━━ Source material ━━

-- ==== Sys2Proof/Machine/Device.lean ====
section
/-! DEFINITION. One device of the chain: its registers and what a latched frame does to them (spec/10_state.md R32 to R39,
spec/43_wire_frames.md R116 to R135). -/

namespace Sys2Proof.Machine

/-- What a register of a device holds; `none` is "no value" (R35). -/
def regOf (r : DevReg) (dev : Device) : Option Byte :=
  match r with
  | .digit0 => dev.digit0
  | .digit1 => dev.digit1
  | .digit2 => dev.digit2
  | .digit3 => dev.digit3
  | .digit4 => dev.digit4
  | .digit5 => dev.digit5
  | .digit6 => dev.digit6
  | .digit7 => dev.digit7
  | .decode => dev.decode
  | .intensity => dev.intensity
  | .scanlimit => dev.scanlimit
  | .shutdown => dev.shutdown
  | .disptest => dev.disptest

/-- A device register is written: it holds the whole byte (R39, R53). -/
def writeReg (r : DevReg) (d : Byte) (dev : Device) : Device :=
  match r with
  | .digit0 => { dev with digit0 := some d }
  | .digit1 => { dev with digit1 := some d }
  | .digit2 => { dev with digit2 := some d }
  | .digit3 => { dev with digit3 := some d }
  | .digit4 => { dev with digit4 := some d }
  | .digit5 => { dev with digit5 := some d }
  | .digit6 => { dev with digit6 := some d }
  | .digit7 => { dev with digit7 := some d }
  | .decode => { dev with decode := some d }
  | .intensity => { dev with intensity := some d }
  | .scanlimit => { dev with scanlimit := some d }
  | .shutdown => { dev with shutdown := some d }
  | .disptest => { dev with disptest := some d }

/-- The wire address of a register (R38). -/
def regAddr : DevReg → Byte
  | .digit0 => 0x01
  | .digit1 => 0x02
  | .digit2 => 0x03
  | .digit3 => 0x04
  | .digit4 => 0x05
  | .digit5 => 0x06
  | .digit6 => 0x07
  | .digit7 => 0x08
  | .decode => 0x09
  | .intensity => 0x0A
  | .scanlimit => 0x0B
  | .shutdown => 0x0C
  | .disptest => 0x0F

/-- `digit_k[i]`, for `i` in 0..7 (R32). -/
def digitReg : Nat → DevReg
  | 0 => .digit0
  | 1 => .digit1
  | 2 => .digit2
  | 3 => .digit3
  | 4 => .digit4
  | 5 => .digit5
  | 6 => .digit6
  | _ => .digit7

/-- `Undocumented(k)`: every register of the device is left with no value (R133). -/
def loseRegs (dev : Device) : Device := { Device.powerOn with sr := dev.sr }

/-- `Apply(k, A, D)`, the frame's effect on the device that latches it (R118). A documented frame writes exactly the
register it names. -/
def applyFrame (a d : Byte) (dev : Device) : Device :=
  match a.toNat with
  | 0 => if d = 0 then dev else loseRegs dev
  | 1 => writeReg .digit0 d dev
  | 2 => writeReg .digit1 d dev
  | 3 => writeReg .digit2 d dev
  | 4 => writeReg .digit3 d dev
  | 5 => writeReg .digit4 d dev
  | 6 => writeReg .digit5 d dev
  | 7 => writeReg .digit6 d dev
  | 8 => writeReg .digit7 d dev
  | 9 => writeReg .decode d dev
  | 10 => writeReg .intensity d dev
  | 11 => writeReg .scanlimit d dev
  | 12 => writeReg .shutdown d dev
  | 15 => writeReg .disptest d dev
  | _ => loseRegs dev

/-- The device applies the frame in its shift register at the rising edge (R117). -/
def latchDevice (dev : Device) : Device := applyFrame (frameAddr dev.sr) (frameData dev.sr) dev

/-- Device `k` while bytes are passing through its shift register and no edge has come: the registers stay (R55, R117), and
the shift register holds the free value that `draw` selects (R34, R135; log entries 12 and 26). -/
def loseShift (draw k : Nat) (dev : Device) : Device := { dev with sr := Config.shiftCutShort draw k }

/-- Device `k` after a transaction cut short: no register holds a value and the frame in the shift register is unknown
(R135). -/
def loseDevice (draw k : Nat) (_ : Device) : Device := loseShift draw k Device.powerOn

/-- The frame of slot `k` in a byte string, `(b_2k, b_2k+1)` (R116); none where the string is too short. -/
def slotOf (bytes : List Byte) (k : Nat) : Option Half :=
  match bytes[2 * k]?, bytes[2 * k + 1]? with
  | some a, some d => some (frameOf a d)
  | _, _ => none

/-- The brightness level in effect, `D & 0x0F` (R39, R129). -/
def levelOf (dev : Device) : Option Byte := dev.intensity.map (· &&& 0x0F)

/-- The device is in raw decode mode (R39, R112, R128). -/
def rawMode (p : Params) (dev : Device) : Option Bool := dev.decode.map (· == p.decodeRaw)

/-- The device's power state (R131, R158): 0x00 is shutdown, 0x01 normal; for any other byte a free value (U4). -/
def powerOf (dev : Device) : Option Power :=
  dev.shutdown.map fun d => if d = 0x00 then .shutdown else if d = 0x01 then .normal else Config.powerOf d

/-- How many digits the device scans, 1 to 8 (R39, R130): which number a byte stands for is a free value (U10). -/
def digitsScanned (dev : Device) : Option Nat :=
  dev.scanlimit.map fun d => 1 + (Config.scanBeyondFirst d).val

end Sys2Proof.Machine
end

━━━

# Problem description
Each entry above has to be transcribed exactly as it appears.

# Answer
-- ==== Sys2Proof/Machine/Device.lean ====
section
/-! DEFINITION. One device of the chain: its registers and what a latched frame does to them (spec/10_state.md R32 to R39,
spec/43_wire_frames.md R116 to R135). -/

namespace Sys2Proof.Machine

/-- What a register of a device holds; `none` is "no value" (R35). -/
def regOf (r : DevReg) (dev : Device) : Option Byte :=
  match r with
  | .digit0 => dev.digit0
  | .digit1 => dev.digit1
  | .digit2 => dev.digit2
  | .digit3 => dev.digit3
  | .digit4 => dev.digit4
  | .digit5 => dev.digit5
  | .digit6 => dev.digit6
  | .digit7 => dev.digit7
  | .decode => dev.decode
  | .intensity => dev.intensity
  | .scanlimit => dev.scanlimit
  | .shutdown => dev.shutdown
  | .disptest => dev.disptest

/-- A device register is written: it holds the whole byte (R39, R53). -/
def writeReg (r : DevReg) (d : Byte) (dev : Device) : Device :=
  match r with
  | .digit0 => { dev with digit0 := some d }
  | .digit1 => { dev with digit1 := some d }
  | .digit2 => { dev with digit2 := some d }
  | .digit3 => { dev with digit3 := some d }
  | .digit4 => { dev with digit4 := some d }
  | .digit5 => { dev with digit5 := some d }
  | .digit6 => { dev with digit6 := some d }
  | .digit7 => { dev with digit7 := some d }
  | .decode => { dev with decode := some d }
  | .intensity => { dev with intensity := some d }
  | .scanlimit => { dev with scanlimit := some d }
  | .shutdown => { dev with shutdown := some d }
  | .disptest => { dev with disptest := some d }

/-- The wire address of a register (R38). -/
def regAddr : DevReg → Byte
  | .digit0 => 0x01
  | .digit1 => 0x02
  | .digit2 => 0x03
  | .digit3 => 0x04
  | .digit4 => 0x05
  | .digit5 => 0x06
  | .digit6 => 0x07
  | .digit7 => 0x08
  | .decode => 0x09
  | .intensity => 0x0A
  | .scanlimit => 0x0B
  | .shutdown => 0x0C
  | .disptest => 0x0F

/-- `digit_k[i]`, for `i` in 0..7 (R32). -/
def digitReg : Nat → DevReg
  | 0 => .digit0
  | 1 => .digit1
  | 2 => .digit2
  | 3 => .digit3
  | 4 => .digit4
  | 5 => .digit5
  | 6 => .digit6
  | _ => .digit7

/-- `Undocumented(k)`: every register of the device is left with no value (R133). -/
def loseRegs (dev : Device) : Device := { Device.powerOn with sr := dev.sr }

/-- `Apply(k, A, D)`, the frame's effect on the device that latches it (R118). A documented frame writes exactly the
register it names. -/
def applyFrame (a d : Byte) (dev : Device) : Device :=
  match a.toNat with
  | 0 => if d = 0 then dev else loseRegs dev
  | 1 => writeReg .digit0 d dev
  | 2 => writeReg .digit1 d dev
  | 3 => writeReg .digit2 d dev
  | 4 => writeReg .digit3 d dev
  | 5 => writeReg .digit4 d dev
  | 6 => writeReg .digit5 d dev
  | 7 => writeReg .digit6 d dev
  | 8 => writeReg .digit7 d dev
  | 9 => writeReg .decode d dev
  | 10 => writeReg .intensity d dev
  | 11 => writeReg .scanlimit d dev
  | 12 => writeReg .shutdown d dev
  | 15 => writeReg .disptest d dev
  | _ => loseRegs dev

/-- The device applies the frame in its shift register at the rising edge (R117). -/
def latchDevice (dev : Device) : Device := applyFrame (frameAddr dev.sr) (frameData dev.sr) dev

/-- Device `k` while bytes are passing through its shift register and no edge has come: the registers stay (R55, R117), and
the shift register holds the free value that `draw` selects (R34, R135; log entries 12 and 26). -/
def loseShift (draw k : Nat) (dev : Device) : Device := { dev with sr := Config.shiftCutShort draw k }

/-- Device `k` after a transaction cut short: no register holds a value and the frame in the shift register is unknown
(R135). -/
def loseDevice (draw k : Nat) (_ : Device) : Device := loseShift draw k Device.powerOn

/-- The frame of slot `k` in a byte string, `(b_2k, b_2k+1)` (R116); none where the string is too short. -/
def slotOf (bytes : List Byte) (k : Nat) : Option Half :=
  match bytes[2 * k]?, bytes[2 * k + 1]? with
  | some a, some d => some (frameOf a d)
  | _, _ => none

/-- The brightness level in effect, `D & 0x0F` (R39, R129). -/
def levelOf (dev : Device) : Option Byte := dev.intensity.map (· &&& 0x0F)

/-- The device is in raw decode mode (R39, R112, R128). -/
def rawMode (p : Params) (dev : Device) : Option Bool := dev.decode.map (· == p.decodeRaw)

/-- The device's power state (R131, R158): 0x00 is shutdown, 0x01 normal; for any other byte a free value (U4). -/
def powerOf (dev : Device) : Option Power :=
  dev.shutdown.map fun d => if d = 0x00 then .shutdown else if d = 0x01 then .normal else Config.powerOf d

/-- How many digits the device scans, 1 to 8 (R39, R130): which number a byte stands for is a free value (U10). -/
def digitsScanned (dev : Device) : Option Nat :=
  dev.scanlimit.map fun d => 1 + (Config.scanBeyondFirst d).val

end Sys2Proof.Machine
end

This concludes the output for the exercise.